Para ello, como veíamos antes, hay una fórmula que requiere sólo un poco de inercia, una vuelta de tuerca más hacia la construcción de un mercado del ocio cultural donde el público siempre tiene la razón. Un modelo que sustituye la mistificación del valor presupuesto de la cultura en pos de su uso partidista, por la del capital ficticio que supuestamente moviliza; donde el estado queda parcialmente reemplazado por corporaciones-patronos de acuerdo con el signo de los tiempos. Para defender su viabilidad, basta apelar a macro-instituciones como la Tate, que pudo obtener en el periodo 2011-2012 unos ingresos de 113 millones de libras de los cuales “sólo” 32.8 m. habían sido aportados por el estado. Un ejército de fundraisers y una agresiva estrategia comercial hacen el resto (26.7 m. provienen de sus actividades comerciales).[24] A todas luces, el modelo de la “industria cultural” (ya plenamente integrado en la policy europea) parecería alejarse de cualquier compromiso con la “recuperación del espacio público” que se trataba en este encuentro de reclamar.[25]

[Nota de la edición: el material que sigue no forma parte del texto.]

-- ==== Sys2Proof/Machine/Bits.lean ====
section
/-! DEFINITION. Bit fields, little-endian byte strings (R3) and the three checks the manual names: CRC-16/CCITT and CRC-8 (R4)
and CRC-32C (R345). -/

namespace Sys2Proof.Machine

/-- The bits hi down to lo of a value (R3). -/
def bits (v hi lo : Nat) : Nat := (v >>> lo) % 2 ^ (hi + 1 - lo)

/-- One bit of a value (R3). -/
def bit (v n : Nat) : Bool := v.testBit n

/-- A value with its bits hi down to lo replaced. -/
def setBits (v hi lo x : Nat) : Nat :=
  v - bits v hi lo <<< lo + (x % 2 ^ (hi + 1 - lo)) <<< lo

/-- The mask of the bits hi down to lo. -/
def maskOf (hi lo : Nat) : Nat := (2 ^ (hi + 1 - lo) - 1) <<< lo

/-- A field read as a two's complement number of w bits. -/
def signed (w v : Nat) : Int := if v < 2 ^ (w - 1) then (v : Int) else (v : Int) - (2 ^ w : Nat)

/-- The two's complement code of an integer in w bits. -/
def unsigned (w : Nat) (x : Int) : Nat := (x % ((2 ^ w : Nat) : Int)).toNat

/-- An integer moved to the nearest end of a range (R518). -/
def clip (least most x : Int) : Int := if x < least then least else if most < x then most else x

/-- A count that stops at the largest value of w bits. -/
def satAdd (w a b : Nat) : Nat := min (a + b) (2 ^ w - 1)

/-- A Boolean as a bit. -/
def b2n (b : Bool) : Nat := if b then 1 else 0

/-- The n low bytes of a value, byte 0 first (R3). -/
def leBytes : Nat → Nat → List Byte
  | 0, _ => []
  | n + 1, v => BitVec.ofNat 8 v :: leBytes n (v / 256)

/-- The value of a little-endian byte string (R3). -/
def leVal : List Byte → Nat
  | [] => 0
  | b :: bs => b.toNat + 256 * leVal bs

/-- The n bytes of a string from an offset, as a little-endian value. -/
def leAt (bs : List Byte) (off n : Nat) : Nat := leVal ((bs.drop off).take n)

/-- One byte of a string, zero beyond its end. -/
def byteAt (bs : List Byte) (off : Nat) : Nat := (bs.getD off 0).toNat

/-- A byte string cut or filled with zeros to n bytes. -/
def padTo (n : Nat) (bs : List Byte) : List Byte := (bs ++ List.replicate (n - bs.length) 0).take n

/-- One bit of CRC-32C, the polynomial 0x1EDC_6F41 reflected (R345). -/
def crc32cBit (c : BitVec 32) : BitVec 32 :=
  if c.getLsbD 0 then (c >>> 1) ^^^ 0x82F63B78#32 else c >>> 1

/-- One byte of CRC-32C (R345). -/
def crc32cByte (c : BitVec 32) (b : Byte) : BitVec 32 :=
  crc32cBit (crc32cBit (crc32cBit (crc32cBit (crc32cBit (crc32cBit (crc32cBit (crc32cBit (c ^^^ b.setWidth 32))))))))

/-- CRC-32C: initial value and final XOR 0xFFFF_FFFF (R345). -/
def crc32c (bs : List Byte) : Nat := ((bs.foldl crc32cByte 0xFFFFFFFF#32) ^^^ 0xFFFFFFFF#32).toNat

/-- One bit of CRC-16/CCITT, polynomial 0x1021 (R4). -/
def crc16Bit (c : BitVec 16) : BitVec 16 :=
  if c.getMsbD 0 then (c <<< 1) ^^^ 0x1021#16 else c <<< 1

/-- One byte of CRC-16/CCITT, from its most significant bit (R4). -/
def crc16Byte (c : BitVec 16) (b : Byte) : BitVec 16 :=
  crc16Bit (crc16Bit (crc16Bit (crc16Bit (crc16Bit (crc16Bit (crc16Bit (crc16Bit (c ^^^ (b.setWidth 16 <<< 8)))))))))

/-- CRC-16/CCITT over bytes: initial value 0xFFFF, no final XOR (R4). -/
def crc16 (bs : List Byte) : Nat := (bs.foldl crc16Byte 0xFFFF#16).toNat

/-- One serially sent bit of CRC-16/CCITT (R4). -/
def crc16Serial (c : BitVec 16) (b : Bool) : BitVec 16 :=
  if c.getMsbD 0 != b then (c <<< 1) ^^^ 0x1021#16 else c <<< 1

/-- CRC-16/CCITT over serially sent bits, in the order in which they are sent (R4). -/
def crc16Bits (bs : List Bool) : Nat := (bs.foldl crc16Serial 0xFFFF#16).toNat

/-- One bit of CRC-8, polynomial 0x07 (R4). -/
def crc8Bit (c : BitVec 8) : BitVec 8 :=
  if c.getMsbD 0 then (c <<< 1) ^^^ 0x07#8 else c <<< 1

/-- One byte of CRC-8, from its most significant bit (R4). -/
def crc8Byte (c : BitVec 8) (b : Byte) : BitVec 8 :=
  crc8Bit (crc8Bit (crc8Bit (crc8Bit (crc8Bit (crc8Bit (crc8Bit (crc8Bit (c ^^^ b))))))))

/-- CRC-8 over bytes: initial value 0, no final XOR (R4). -/
def crc8 (bs : List Byte) : Nat := (bs.foldl crc8Byte 0#8).toNat

/-- The bits of a value of w bits, the most significant first. -/
def msbFirst (w v : Nat) : List Bool := (List.range w).map fun k => v.testBit (w - 1 - k)

/-- A string closed by the CRC-32C over all its bytes (R345). -/
def withCrc (bs : List Byte) : List Byte := bs ++ leBytes 4 (crc32c bs)

/-- Whether a string's last four bytes are the CRC-32C of the rest (R345, R346). -/
def crcOk (bs : List Byte) : Bool :=
  4 ≤ bs.length && leAt bs (bs.length - 4) 4 == crc32c (bs.take (bs.length - 4))

/-- An index moved on by d around a ring of m values. -/
def wrapAdd (m a d : Nat) : Nat := (a + d) % m

/-- The distance from b up to a around a ring of m values. -/
def wrapSub (m a b : Nat) : Nat := (a + m - b % m) % m

/-- The least whole number not below a quotient. -/
def ceilDiv (a b : Nat) : Nat := (a + b - 1) / b

end Sys2Proof.Machine
end

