-- ==== Sys2Proof/Machine/RegMap.lean ====
section
/-! DEFINITION. The register map: one name per register and table memory of the device (Table 22.10), its place in
BAR0 (R15, R16, R508, R509 and the address line of each register's own table), its width, and for each of its fields the bits, the
access code of Table 0.4, the reset value and the range that R518 clips to, all as the table of its chapter gives them. -/

namespace Sys2Proof.Machine

/-- The access codes of Table 0.4 (RS does not occur in the field tables). -/
inductive Access where
  | rw | ro | rov | wo | w1c | w1s | rwc
  deriving DecidableEq, Repr

/-- One field of a register: its bits, its access code, its reset value and, where its table states a range, that range
(R518); a range with a negative end is one of a two's complement field. -/
structure FieldSpec where
  hi : Nat
  lo : Nat
  acc : Access
  reset : Nat
  rng : Option (Int × Int)
  deriving DecidableEq, Repr

/-- A register: the BAR0 address of its first instance, the number and stride of its instances by index, its width in bits, its
reset word, and its fields. -/
structure RegSpec where
  base : Nat
  dims : List (Nat × Nat)
  width : Nat
  fields : List FieldSpec
  deriving DecidableEq, Repr

/-- The registers of Table 22.10, by the names their chapters give them. -/
inductive RegId where
  | TOP_COMMIT | TOP_COMMIT_ST | TOP_ACC_ERR | TOP_ID | TOP_SERIAL | TOP_STRAP | TOP_EVT | TOP_HOLD | TOP_LINE_MODE
  | TOP_DEV_MODE | TOP_MODE_STAT | TOP_MODE_REFUSE | TOP_BOOT_ST | TOP_RST_CAUSE | TOP_RESET | TOP_FAULT
  | TOP_FLT_CFG | TOP_INT_ST | TOP_INT_EN | BCKT_U_STAT | BCKT_MEM_CFG | BCKT_MEM_STAT | BCKT_MEM_EVT | BCKT_MEM_CNT
  | BCKT_REFUSE | BCKT_EVT | BCKT_ENG_CFG | BCKT_CNT | BCKT_EVQ | BCKT_REGION | BCKT_RING_CFG | BCKT_RING_ST
  | MRLN_COMMIT | MRLN_COMMIT_ST | MRLN_REFUSE | MRLN_EVT | MRLN_NV_EVT | MRLN_SCHED_CFG | MRLN_TRIPLE_ST
  | MRLN_CORE_ST | MRLN_MB_CFG | MRLN_GCC_CFG | MRLN_ROLE_ST | MRLN_AUTH_CFG | MRLN_NV_ST | MRLN_JRN_SEQ
  | MRLN_JRN_EXP | MRLN_AUTH_CHAL | MRLN_AUTH_RESP | MRLN_AUTH_CTL | MRLN_END_TXD | MRLN_END_POST | MRLN_END_ST
  | MRLN_END_HEAD | MRLN_END_POP | MRLN_END_INT | MRLN_END_RXD | WHIP_INST | WHIP_REMAP | WHIP_EVT | WHIP_CFG
  | WHIP_INJECT | FTHM_COMMIT | FTHM_COMMIT_ST | FTHM_REFUSE | FTHM_EVT | FTHM_DUMP_CFG | FTHM_BW_CFG | FTHM_SAMP_CFG
  | FTHM_DUMP_ST | FTHM_BW | FTHM_BW_PEAK | FTHM_XING | FTHM_SLIP | FTHM_PORT | HLYD_COMMIT | HLYD_COMMIT_ST
  | HLYD_REFUSE | HLYD_EVT | HLYD_REF_CFG | HLYD_SEL_CFG | HLYD_DPLL_CTL | HLYD_OUT_CFG | HLYD_TOD_CFG | HLYD_PSTEP
  | HLYD_TOD_SET | HLYD_STAT | HLYD_REF_ST | HLYD_HO | HLYD_TOD_SNAP | HLYD_TOD_SNAP_NS | BLAY_COMMIT
  | BLAY_COMMIT_ST | BLAY_REFUSE | BLAY_EVT | BLAY_BUD_CFG | BLAY_CORE_CFG | BLAY_AVS_CFG | BLAY_SUP_CFG | BLAY_STAT
  | BLAY_AVS_ST | BLAY_AON_ST | BLAY_LINE_CFG | TALY_COMMIT | TALY_COMMIT_ST | TALY_AGE_LINE | TALY_SNAP_ST
  | TALY_REFUSE | TALY_EVT | TALY_AGE_EVT | TALY_AGE_CFG | TALY_AGE_ST | TALY_MON_CFG | TALY_MON_CTL | TALY_URG
  | TALY_MON_ST | TALY_MON_RES | TALY_URG_RES | TALY_SEQ | TALY_JS | TALY_PDM | TALY_AGE_LOG | STRD_DAC_CFG
  | STRD_DAC_CAL | STRD_ADC_CFG | STRD_ADC_CAL | STRD_ADC_STAT | STRD_EVT | BRAD_COMMIT | BRAD_COMMIT_ST
  | BRAD_REFUSE | BRAD_LINE_CFG | BRAD_CDPRE | BRAD_LOAD_CFG | BRAD_LOAD_STAT | BRAD_LOAD_EVT | BRAD_SC_CFG
  | BRAD_SC_LOAD | BRAD_SC_ACT | BRAD_MAP | BRAD_TRIB | BRAD_POL | BRAD_PD_FIR | BRAD_PD_LUT | SPLC_COMMIT
  | SPLC_COMMIT_ST | SPLC_REFUSE | SPLC_LINE_CFG | SPLC_CD_CFG | SPLC_ADAPT_CFG | SPLC_CR_CFG | SPLC_TAP_LIM
  | SPLC_CMD | SPLC_STAT | SPLC_EST | SPLC_EST2 | SPLC_EVT | SPLC_SC_CFG | SPLC_SC_EST | SPLC_SC_HIST | SPLC_CHAN
  | BGHT_COMMIT | BGHT_COMMIT_ST | BGHT_REFUSE | BGHT_LINE_CFG | BGHT_DISC_CFG | BGHT_ACQ_CFG | BGHT_STAT | BGHT_EVT
  | BGHT_UP_CFG | BGHT_LEAF | BGHT_LEAF_ST | CLET_COMMIT | CLET_COMMIT_ST | CLET_REFUSE | CLET_LINE_CFG | CLET_SD_CFG
  | CLET_STAT | CLET_EVT | CLET_CNT | CLET_TRL | CLET_SC_CFG | CLET_SC_STAT | HTCH_COMMIT | HTCH_COMMIT_ST
  | HTCH_REFUSE | HTCH_LINE_CFG | HTCH_TX_CFG | HTCH_STAT | HTCH_DEF | HTCH_DEF_STK | HTCH_EVT | HTCH_HIST_PTR
  | HTCH_PM15 | HTCH_PM24 | HTCH_CNT | HTCH_TTI_SMTX | HTCH_TTI_SMEXP | HTCH_TTI_SMACC | HTCH_TTI_PMTX
  | HTCH_TTI_PMACC | HTCH_HIST | SEIZ_COMMIT | SEIZ_COMMIT_ST | SEIZ_REFUSE | SEIZ_EVT | SEIZ_KEK_ST | SEIZ_KC_CFG
  | SEIZ_KC_ST | SEIZ_KC_CNT | BEND_COMMIT | BEND_COMMIT_ST | BEND_REFUSE | BEND_EVT | BEND_PG_CFG | BEND_PG_DLY
  | BEND_PG_STAT | BEND_PATH_ST | BEND_PG_CNT | SHET_COMMIT | SHET_COMMIT_ST | SHET_REFUSE | SHET_CLI_CFG
  | SHET_ODU_CFG | SHET_FLX_CFG | SHET_CLI_STAT | SHET_CLI_EVT | SHET_CNT | SHET_TS | SHET_HTS | SHET_VID
  | TWIN_COMMIT | TWIN_COMMIT_ST | TWIN_REFUSE | TWIN_LANE_CFG | TWIN_TXFFE | TWIN_RXEQ | TWIN_SCAN | TWIN_STAT
  | TWIN_EYE | TWIN_EVT | TWIN_CNT | TWIN_QUAD_CFG | TWIN_SYNCE_SEL | LNYD_COMMIT | LNYD_COMMIT_ST | LNYD_LANE_CFG
  | LNYD_LANE_STAT | LNYD_EYE | LNYD_REFUSE | LNYD_CFG | LNYD_CLAIM | LNYD_GATE | LNYD_CK_CFG | LNYD_STAT | LNYD_EVT
  | LNYD_CNT
  deriving DecidableEq, Repr

/-- A field of a register, without the register's index. -/
structure Fld where
  id : RegId
  hi : Nat
  lo : Nat
  deriving DecidableEq, Repr

/-- A field with no stated range. -/
def fld (hi lo : Nat) (acc : Access) (reset : Nat) : FieldSpec := ⟨hi, lo, acc, reset, none⟩

/-- A field whose table states a range (R518). -/
def fldIn (hi lo : Nat) (acc : Access) (reset : Nat) (least most : Int) : FieldSpec := ⟨hi, lo, acc, reset, some (least, most)⟩
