/-- The framing in force on a line: true for 800ZR. -/
def State.lineOzr (s : State) (n : Nat) : Bool :=
  s.on (match n with | 0 => .TOP_MODE_STAT_L0_FRAME | 1 => .TOP_MODE_STAT_L1_FRAME | _ => .TOP_MODE_STAT_L2_FRAME)

/-- The BUSY bit of a line. -/
def busyFld : Nat → Fld
  | 0 => .TOP_MODE_STAT_L0_BUSY
  | 1 => .TOP_MODE_STAT_L1_BUSY
  | _ => .TOP_MODE_STAT_L2_BUSY

/-- Whether a line is out of Off in native framing. -/
def State.lineNative (s : State) (n : Nat) : Bool := s.lineMode n != 0 && !s.lineOzr n

/-- The 15-minute and the 24-hour interval of a second marked SUSPECT for a line's performance record (R199). -/
def State.markIntervals (s : State) (n t : Nat) : State :=
  let x := s.hitch.get {} n
  let put (l : List Nat) (i : Nat) : List Nat := if l.contains i then l else i :: l
  { s with hitch := s.hitch.put {} n { x with sus15 := put x.sus15 (t / 900), sus24 := put x.sus24 (t / 86400) } }

/-- The peer of a Regenerator line (Table 1.7). -/
def State.regenPeer (s : State) (n : Nat) : Nat := s.rd .TOP_LINE_MODE_REGEN_PEER n

end Sys2Proof.Machine
end

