/-- Whether payload word j of a container of P payload words carries client data under a CM (R215). -/
def carriesData (j cm p : Nat) : Bool := decide (j * cm % p < cm)

/-- A payload word arrives at Sheet (R213, R215): in frame mode it joins the header stream; under GMP it is client data or stuff. -/
def State.takeWord (s : State) (c : Nat) (w : List RxByte) : State :=
  let x := s.cli c
  let j := x.rxWord + 1
  if s.rd .SHET_CLI_CFG_MODE c = 0 then s.setCli c { x with rxWord := j, rx := { x.rx with bytes := x.rx.bytes ++ w } }
  else if carriesData j x.cmNow (payloadWords (s.contSize c)) then s.setCli c { x with rxWord := j, rxBytes := x.rxBytes ++ w }
  else s.setCli c { x with rxWord := j }

/-- Payload words, 16 bytes each, in order; the first argument bounds their number. -/
def State.takeWords : Nat → State → Nat → List RxByte → State
  | 0, s, _, _ => s
  | m + 1, s, c, l => if l.isEmpty then s else State.takeWords m (s.takeWord c (l.take 16)) c (l.drop 16)

/-- The fields of the first copy of a container overhead word whose CRC passes (R214): CM and FLAGS. -/
def cowFields (w : List Byte) : Option (Nat × Nat) :=
  if leAt w 4 2 = crc16 (w.take 4) then some (leAt w 0 3, byteAt w 3)
  else if leAt w 10 2 = crc16 ((w.drop 6).take 4) then some (leAt w 6 3, byteAt w 9)
  else none

/-- A client's stream under GMP passed toward the host: nothing while a consequent action holds, whose signal goes out instead; words marked
errored or stomped, and what a recentred crossing lost, are replaced (R37, R207, R221). -/
def State.hostStream (s : State) (c : Nat) : State :=
  let x := s.cli c
  let s := s.setCli c { x with rxBytes := [], recentredOut := if x.rxBytes.isEmpty then x.recentredOut else false }
  if x.rxBytes.isEmpty || s.on .SHET_CLI_STAT_EGR_ACT c then s
  else
    let kind := if s.rd .SHET_CLI_CFG_TYPE c = 5 then 1 else 2
    let bytes := x.rxBytes.zipIdx.map fun b => if b.1.2 || x.recentredOut then Config.replacement kind b.2 else b.1.1
    s.emit (.hostStream c (Config.hostOut (s.rd .SHET_CLI_CFG_TYPE c) (s.rd .SHET_CLI_CFG_MODE c) bytes))

/-- A container overhead word is judged (R214): three multiframes without a copy that passes lose the container, two with one end it. -/
def State.judgeCow (s : State) (c : Nat) (w : List Byte) : State :=
  let x := s.cli c
  match cowFields w with
  | some (cm, fl) =>
    let good := min 2 (x.cowGood + 1)
    let s := s.setCli c { x with rxCm := cm, rxFlags := fl, cowBad := 0, cowGood := good, cowLost := x.cowLost && good < 2 }
    (s.wr .SHET_CLI_STAT_GMP_LOCK (b2n (s.rd .SHET_CLI_CFG_MODE c != 0)) c).refreshEgress c
  | none =>
    let bad := min 3 (x.cowBad + 1)
    let s := (s.setCli c { x with cowBad := bad, cowGood := 0, cowLost := x.cowLost || bad == 3 }).count .SHET_CNT 1 c 6
    let s := s.wr .SHET_CLI_STAT_GMP_LOCK 0 c
    let s := if bad == 3 && !x.cowLost then s.raise .SHET_CLI_EVT_COW_LOST 0x8003 (s.cliDom c) [] false c else s
    s.refreshEgress c

/-- COW_RECEIVED: the oldest container overhead word of the client that waits is judged (R214), and what its stream under GMP has brought
goes out. -/
def execCowReceived (c : Client) (s : State) : Res := act 16 s fun s =>
  match s.rd .SHET_CLI_CFG_TYPE c != 0, (s.cli c).cows with
  | true, w :: rest => ((s.setCli c { s.cli c with cows := rest }).judgeCow c w).hostStream c
  | _, _ => s

/-- CLR_HOLD has passed without a new failure (R221): egress resumes in frame mode once the delineator has sync, otherwise after two
multiframes with a valid COW. -/
def execEgressResume (c : Client) (s : State) : Res := act 16 s fun s =>
  let ready := if s.rd .SHET_CLI_CFG_MODE c = 0 then s.on .SHET_CLI_STAT_SYNC c else decide (2 ≤ (s.cli c).cowGood)
  if !s.on .SHET_CLI_STAT_SRV_FAIL c && !s.on .SHET_CLI_STAT_FAR_CSF c && ready then s.wr .SHET_CLI_STAT_EGR_ACT 0 c else s

/-! ### GMP (R215) -/

/-- The next CM: moved toward the target by at most 2, and at most P. -/
def cmStep (last : Option Nat) (target p : Nat) : Nat :=
  min p (match last with
    | none => target
    | some c => if c < target then min target (c + 2) else max target (c - 2))

/-- The container overhead word of a client (Table 7.3), with its CSF flag. -/
def State.cowBytes (s : State) (c cm : Nat) (csf : Bool) : List Byte :=
  let gmp := s.rd .SHET_CLI_CFG_MODE c != 0
  let fl := b2n csf + 2 * s.rd .SHET_CLI_STAT_RX_LF c + 4 * s.rd .SHET_CLI_STAT_RX_RF c + 8 * b2n gmp
  let b := leBytes 3 (if gmp then cm else 0) ++ leBytes 1 fl
  let d := b ++ leBytes 2 (crc16 b)
  d ++ d ++ leBytes 4 0

/-- Idle headers (R204). -/
def idleHeaders : Nat → List Byte
  | 0 => []
  | n + 1 => frameHeader 0 false ++ idleHeaders n

/-- The next bytes of a stream of headers and frames, with idle headers where none waits, and the stream left; a frame or a header cut off
goes on in the next multiframe (R204, R205). -/
def takeStream : Nat → List (List Byte) → List Byte × TxStream
  | need, [] =>
    let b := idleHeaders (ceilDiv need 4)
    (b.take need, if need % 4 = 0 then {} else { units := [b.drop need], cut := true })
  | need, u :: r =>
    if u.length ≤ need then
      let x := takeStream (need - u.length) r
      (u ++ x.1, x.2)
    else (u.take need, { units := u.drop need :: r, cut := true })

/-- What a client's container of M slots carries in the next multiframe (R213, R215, R219): under GMP as many words as the CM announced for
it, replaced while CSF holds or after a recentred crossing; in frame mode the headers and frames. -/
def State.mapClient (s : State) (c m : Nat) : State × Load :=
  let x := s.cli c
  let csf := s.on .SHET_CLI_STAT_CSF c
  let cow := s.cowBytes c (x.txCm.getD 0) csf
  if s.rd .SHET_CLI_CFG_MODE c = 0 then
    let r := takeStream (16 * payloadWords m) x.tx.units
    (s.setCli c { x with tx := r.2 }, { cow := cow, bytes := r.1 })
  else
    let need := 16 * x.nextCm
    let otn := s.rd .SHET_CLI_CFG_TYPE c == 5
    let put (kind : Nat) : List Byte := (List.range need).map (Config.replacement kind)
    let bytes := if csf then put (b2n otn) else if x.recentred then put (if otn then 1 else 2) else padTo need x.txBytes
    (s.setCli c { x with nextCm := x.txCm.getD 0, txBytes := x.txBytes.drop need, recentred := false },
      { cow := cow, gmp := true, cm := x.nextCm, bytes := bytes })

/-- What the container of a leaf of M slots carries in the next multiframe (R217). -/
def State.mapLeaf (s : State) (c key m : Nat) : State × Load :=
  let x := s.cli c
  let y := x.leaves.get {} key
  let r := takeStream (16 * payloadWords m) y.tx.units
  (s.setCli c { x with leaves := x.leaves.put {} key { y with tx := r.2 } },
    { cow := s.cowBytes c 0 (s.on .SHET_CLI_STAT_CSF c), bytes := r.1 })

/-- Payload word j of a container of P payload words (R215): under GMP its client data or zeros, otherwise the stream's bytes. -/
def Load.word (x : Load) (j p : Nat) : List Byte :=
  let i := if x.gmp then j * x.cm / p else j
  if x.gmp && !carriesData j x.cm p then List.replicate 16 0 else padTo 16 ((x.bytes.drop (16 * (i - 1))).take 16)

/-- A CM fixed for the next multiframe (R215). -/
def State.setCm (s : State) (c cm : Nat) : State := s.setCli c { s.cli c with txCm := some cm }

/-- A list with a number put at its place in ascending order. -/
def insertNat (a : Nat) : List Nat → List Nat
  | [] => [a]
  | b :: r => if a ≤ b then a :: b :: r else b :: insertNat a r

Pero la cosa no es tan simple, la idea de espacio público es parte del marketing mix de los nuevos museos y aquí la apelación a la divina providencia del mercado también parece resolverlo todo. Frente a la tradicional indiferencia que nuestras instituciones han demostrado hacia el público, estas otras dedican una enorme cantidad de energía a atraerlo. El público en este escenario es, sin duda, múltiple y tremendamente complejo, singularizado mediante la abrumadora combinatoria de esos 440 elementos de datos que permite el sistema Mosaic™ para la clasificación de consumidores, procesado a través de complejos CRMs[26]… una lógica cuantitativa que permite dar a cada “perfil de público” aquello que según los cálculos reclama. Pero al menos putativamente, el interés no es sólo comercial. Como las grandes corporaciones, estas instituciones también están dotadas de responsabilidad corporativa (como un alma, pero sin consecuencias) y manejan alegremente pseudo-conceptos como la “inclusividad”, el “outreach cultural”, el “impacto social”… el newspeak de la post-política.[27] En España hay una institución que se ha encargado más que ninguna otra de avanzar esta actitud: la Fundación La Caixa. En sus convocatorias anuales de ayudas al “Arte para la Mejora Social” nos cuentan:

Las artes plásticas, la música, el teatro, la danza o la literatura pueden ser herramientas que traspasen su dimensión específicamente artística. Por este motivo, en la Obra Social “la Caixa” convocamos ayudas para proyectos de entidades culturales y de artistas que favorezcan el uso del arte y la cultura como instrumentos de intervención y transformación social.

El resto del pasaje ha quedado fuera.